Students organize drive for Puerto Rico relief

Evan Robles

At 5 a.m. one November morning, most of the Maritime College freshman class lined up at the boat garage on campus to load 60 large boxes into vans. In less than an hour, the seven vehicles were loaded and on their way to JFK Airport, destined for Puerto Rico.

When hurricanes Harvey and Irma hit Texas and Florida, Maritime students began collecting items for the relief effort.

When Maria hit Puerto Rico, things got personal for several Maritime students. Senior Marine Transportation major Evan Robles continued the effort, with support from the campus administration and alumni.

“I have family there; we went six weeks without being able to talk to my grandmother. This drive was personal to me,” Robles said. “The maritime field and our community is so specialized yet what we do is global. The merchant marine is a humanitarian service. It’s our job.”

The student collection drive was not the only outlet through which Maritime College has supported the relief. The federal government activated the college training ship, Empire State VI, to respond to the hurricanes and members of the college staff and alumni were among the ship’s professional crew. Pallets of donated goods – collected on campus and across the SUNY system – were loaded in the ship’s holds and delivered to Puerto Rico as well.

But students started their drive before the ship was activated and continued collecting items for most of the fall semester, sorting and boxing the donations as they came in.

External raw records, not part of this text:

def Fp.noteStep : Nat := 0x10000000000000000000000000000000000000000000000000000000000000000000000000000000000000000000000000000000000000000000000000000000000000000000000000000000
theorem noteStep_ev (g : Nat) (step : Nat) (s : State) :
    Ev Fp.noteStep s (noteStep g step s) := by
  unfold noteStep
  repeat' first
    | with_reducible apply Ev.refl | with_reducible assumption | exact rfl
    | with_reducible apply Ev.seq (onColl_ev ..) ?_ ?_ | with_reducible apply Ev.ite ?_ ?_ | dsimp only | split

def Fp.acceptDesc : Nat := 0x100003b0000000000000200000000000000000000000000000000000000000000000000000000000000000000000000000000000000000000000000000000000000000000000000000000000
theorem acceptDesc_ev (b : List Byte) (s : State) :
    Ev Fp.acceptDesc s (acceptDesc b s) := by
  unfold acceptDesc
  repeat' first
    | with_reducible apply Ev.refl | with_reducible assumption | exact rfl
    | with_reducible apply Ev.seq (endChunk_ev ..) ?_ ?_ | with_reducible apply Ev.seq (noteStep_ev ..) ?_ ?_
    | with_reducible apply Ev.seq (onColl_ev ..) ?_ ?_ | with_reducible apply Ev.seq (onCollDesc_ev ..) ?_ ?_
    | with_reducible apply Ev.ite ?_ ?_ | with_reducible apply Ev.foldl (fun _ _ => ?_) ?_
    | with_reducible apply Ev.foldlSnd (fun _ _ => ?_) ?_ | dsimp only | with_reducible refine Ev.ofPair (by assumption) ?_
    | split

def Fp.keepAbort : Nat := 0x10000000000000000000000000000000000000000000000000000000000000000000000000000000000000000000000000000000000000000000000000000000000000000000000000000000
theorem keepAbort_ev (g : Nat) (step : Nat) (st : Status) (slot : List Byte) (count : Nat) (s : State) :
    Ev Fp.keepAbort s (keepAbort g step st slot count s) := by
  unfold keepAbort
  repeat' first
    | with_reducible apply Ev.refl | with_reducible assumption | exact rfl
    | with_reducible apply Ev.seq (onColl_ev ..) ?_ ?_ | dsimp only | split

def Fp.endChunks : Nat := 0x100003b0000000000000200000000000000000000000000000000000000000000000000000000000000000000000000000000000000000000000000000000000000000000000000000000000
theorem endChunks_ev (hit : CollDesc → CollChunk → Bool) (st : Status) (count : Nat) (member : Option Nat) (s : State) :
    Ev Fp.endChunks s (endChunks hit st count member s) := by
  unfold endChunks
  repeat' first
    | with_reducible apply Ev.refl | with_reducible assumption | exact rfl
    | with_reducible apply Ev.seq (endChunk_ev ..) ?_ ?_ | with_reducible apply Ev.foldl (fun _ _ => ?_) ?_
    | with_reducible apply Ev.foldlSnd (fun _ _ => ?_) ?_ | dsimp only | split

Storage space for the donations eventually took up a significant portion of the boat garage.

The campus drive’s organizers originally planned to transport the donated items the way that comes naturally for Maritime students – by ship. But the Puerto Rican ports were so backlogged with donations that they couldn’t find a carrier to take them. So Robles, with help from campus staff, got in touch with the state Division of Homeland Security and Emergency Services, which worked to find a plane to deliver the items.

The donations included: 14 boxes of personal hygiene items, 12 boxes of blankets and clothes, nine boxes of canned food, four pallets of water, four boxes each of paper towels and dog food, and a box of flashlights and batteries, among others.